Габриэла понимала, что это сказано от всей души, от всего сердца, однако сейчас эти слова причинили ей почти физическую боль. Все постоянно твердили ей, какая она сильная и мужественная, потом делали ей больно и уходили. И теперь Габриэла до ужаса боялась подобных разговоров.
— Никакая я не сильная, — прошептала она, тщетно стараясь справиться с нахлынувшим на нее отчаянием. — И не мужественная! Почему мне постоянно твердят об этом?..
Горло ее сжало внезапной судорогой, и она не смогла продолжать.
Настоятельница положила руку на плечо Габриэлы.
— Ты гораздо сильнее, чем тебе кажется, — сказала она мягко, но убедительно. — Когда-нибудь ты сама это поймешь. Все те, кто обижал тебя, — просто слабаки… — Тут настоятельница запнулась, почувствовав, что с ее уст сорвалось не совсем подходящее слово, однако, поразмыслив, она решила, что лучше, пожалуй, не скажешь.
— Да, слабаки!.. — повторила она с нажимом. — Ничтожные, слабые людишки.

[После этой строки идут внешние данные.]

-- ==== Sys2Proof/Certificates/Slice0/Obligations.lean ====
section
/-! DEFINITION. The statements for the provers. Each docstring names the rule of spec/ it formalises; where a clause rests on
one of the spec's own decisions (spec/92_eei_decisions.md) or on a choice of the model, it says so. Frames are `Unchanged`. -/

open Sys2Proof Sys2Proof.Machine

/-! ### Encoding and decoding -/

/-- Words of the spec's vectors (spec/95_test_vectors.md D1 to D8) and what they decode to. -/
def Obligations.SpelledWordsDecode : Prop :=
  decodeTableWord 16 0x00E0 = some .cls ∧ decodeTableWord 16 0x00EE = some .ret ∧
  decodeTableWord 16 0x1234 = some (.jp 0x234) ∧ decodeTableWord 16 0xA2F0 = some (.ldI 0x2F0) ∧
  decodeTableWord 16 0xD7A5 = some (.drw 7 0xA 5) ∧ decodeTableWord 16 0x8127 = some (.subnReg 1 2) ∧
  decodeTableWord 16 0x812E = some (.shl 1 2) ∧ decodeTableWord 16 0xE4A1 = some (.sknp 4) ∧
  decodeTableWord 16 0xF065 = some (.loadRegs 0) ∧ decodeTableWord 16 0x01E0 = none ∧
  decodeTableWord 16 0x5121 = none ∧ decodeTableWord 16 0x8128 = none

/-- Decoding the bytes of an encoded instruction gives it back, whatever follows them: no bit of an encoding is dropped. -/
def Obligations.EncodedInstructionDecodes : Prop :=
  ∀ (i : Instr) (rest : List Byte), decode (bytesOfWord (encode i) ++ rest) = .ok (i, rest)

/-- Every recognized word is the encoding of what it decodes to, so each word has one meaning. -/
def Obligations.DecodedWordEncodesBack : Prop :=
  ∀ (op : Word) (i : Instr), decodeWord op = some i → encode i = op

/-- R73, R75: a word is recognized exactly when a row of the table selects it, that row is the instruction's own, and no
other row selects the word. -/
def Obligations.RecognizedWordHasOneRow : Prop :=
  ∀ op : Word,
    ((decodeWord op).isSome = recognized op) ∧
    (∀ i, decodeWord op = some i → i.row ∈ opcodeTable ∧ i.row.selects op = true) ∧
    (∀ r ∈ opcodeTable, ∀ q ∈ opcodeTable, r.selects op = true → q.selects op = true → r = q)

/-! ### The cycle -/

/-- R172: a Step of a Running machine executes the instruction at `PC`. Around `exec` the step only takes its own operation
off the schedule (the model's own field, log 6); where the CPU is alone on the schedule it does nothing around it. -/
def Obligations.StepRunsDecodedInstruction : Prop :=
  ∀ (s : State) (i : Instr), WillExecute s i →
    step s = exec i s.takeOperation ∧ s.takeOperation = { s with schedule := s.schedule.rest } ∧
    (s.schedule = .steps → s.takeOperation = s)

/-- R52, R193: a fetch that reaches past address 4095 raises `BoundsError(Fetch)`, with the first address that does not
exist (which one is reported is the spec's decision D23). -/
def Obligations.FetchOutsideMemoryFaults : Prop :=
  ∀ s : State, nextOperation s = .step → s.halt = .running → 4095 ≤ s.pc.toNat →
    step s = .next (s.takeOperation.faulted .boundsFetch none (if 4095 < s.pc.toNat then s.pc.toNat else 4096))

/-- R76: an unrecognized word is a decode error under `Fatal` and a 2-byte no-op under `Noop`. Which of the two the machine
takes is the constant `unrecognizedPolicy`, without a value (log 3). -/
def Obligations.UnrecognizedWordFollowsPolicy : Prop :=
  ∀ (s : State) (op : Word), nextOperation s = .step → s.halt = .running → s.pc.toNat ≤ 4094 →
    op = wordOfBytes (s.memory.read s.pc.toNat) (s.memory.read (s.pc.toNat + 1)) → decodeWord op = none →
    step s = executeUnrecognized unrecognizedPolicy op s.takeOperation ∧
    executeUnrecognized .fatal op s.takeOperation = .next (s.takeOperation.faulted .decodeError (some op) op.toNat) ∧
    ∃ t, executeUnrecognized .noop op s.takeOperation = .next t ∧ t.pc = s.pc + 2 ∧ t.memory = s.memory ∧
      Unchanged {} s.takeOperation t

/-- R36, R40 item 8, R204: once Halted, nothing but machine construction has a next state (the halt latch is the spec's
decision D20; that SetKey and ClearRedraw stop too is DEDUCED, log 9). -/
def Obligations.HaltedMachineIsFrozen : Prop :=
  ∀ (s : State) (f : FaultRecord), s.halt = .halted f → ¬ ResetIsNext s → step s = .fault (.halted f)

/-- R179, R221: `Reset`, on a Running or a Halted machine, gives every piece of state its reset value. The draws and the
schedule are the model's own fields and go on (logs 2 and 6). -/
def Obligations.ResetRestoresEverything : Prop :=
  ∀ s : State, nextOperation s = .reset →
    step s = .next { State.reset with draws := s.draws, schedule := s.schedule.rest }

/-! ### Display instructions -/

/-- R141: `00E0` clears all 2048 cells, sets `redraw` and advances `PC`. -/
def Obligations.ClearDisplayTurnsEveryCellOff : Prop :=
  ∀ s : State, decodeWord 0x00E0 = some .cls ∧
    ∃ t, exec .cls s = .next t ∧ (∀ (r : Fin 32) (c : Fin 64), t.pix[r][c] = false) ∧ t.redraw = true ∧
      t.pc = s.pc + 2 ∧ Unchanged { pix := true, redraw := true } s t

Они боятся смотреть в лицо трудностям, пытаются самоутверждаться за счет окружающих. И в конце концов, дезертируют с корабля жизни… — «Как Джо, как твой отец и твоя мать», — подумала матушка Григория, но вслух сказала:
— Тебе по силам многое из того, что не могут они.
От этих слов Габриэла снова вздрогнула. Она не могла, не хотела ничего слышать, но, увы, настоятельница сказала еще не все. Самое трудное, самое тяжелое было впереди.
— У меня есть для тебя печальная новость, — сказала матушка Григория и ненадолго замолчала. Она не смела сомневаться в правильности решения архиепископа, хотя его милосердие оставалось для нее все еще под вопросом. Впрочем, выбора у нее не было. Даже ради Габриэлы настоятельница не могла нарушить свой обет.
— Ты должна оставить нашу обитель, Габриэла. Так решил наш архиепископ. Вне зависимости от того, что произошло между тобой и отцом Коннорсом… — Тут матушка Григория снова ненадолго остановилась. Ей отчего-то перестало хватать воздуха под взглядом Габриэлы, наполнившимся ужасом. — Что бы между вами ни произошло, — продолжила матушка Григория, — в стенах, которые мы пытались возвести вокруг тебя, образовалась изрядная трещина, которая с каждым днем будет расти и шириться. Мне даже иногда кажется, что мы получили указание свыше. Господь дал нам понять, что твоя судьба — не здесь, не в монастыре. Твое место в миру, Габриэла. Так решил Господь, и мы должны склониться перед Его святою волей.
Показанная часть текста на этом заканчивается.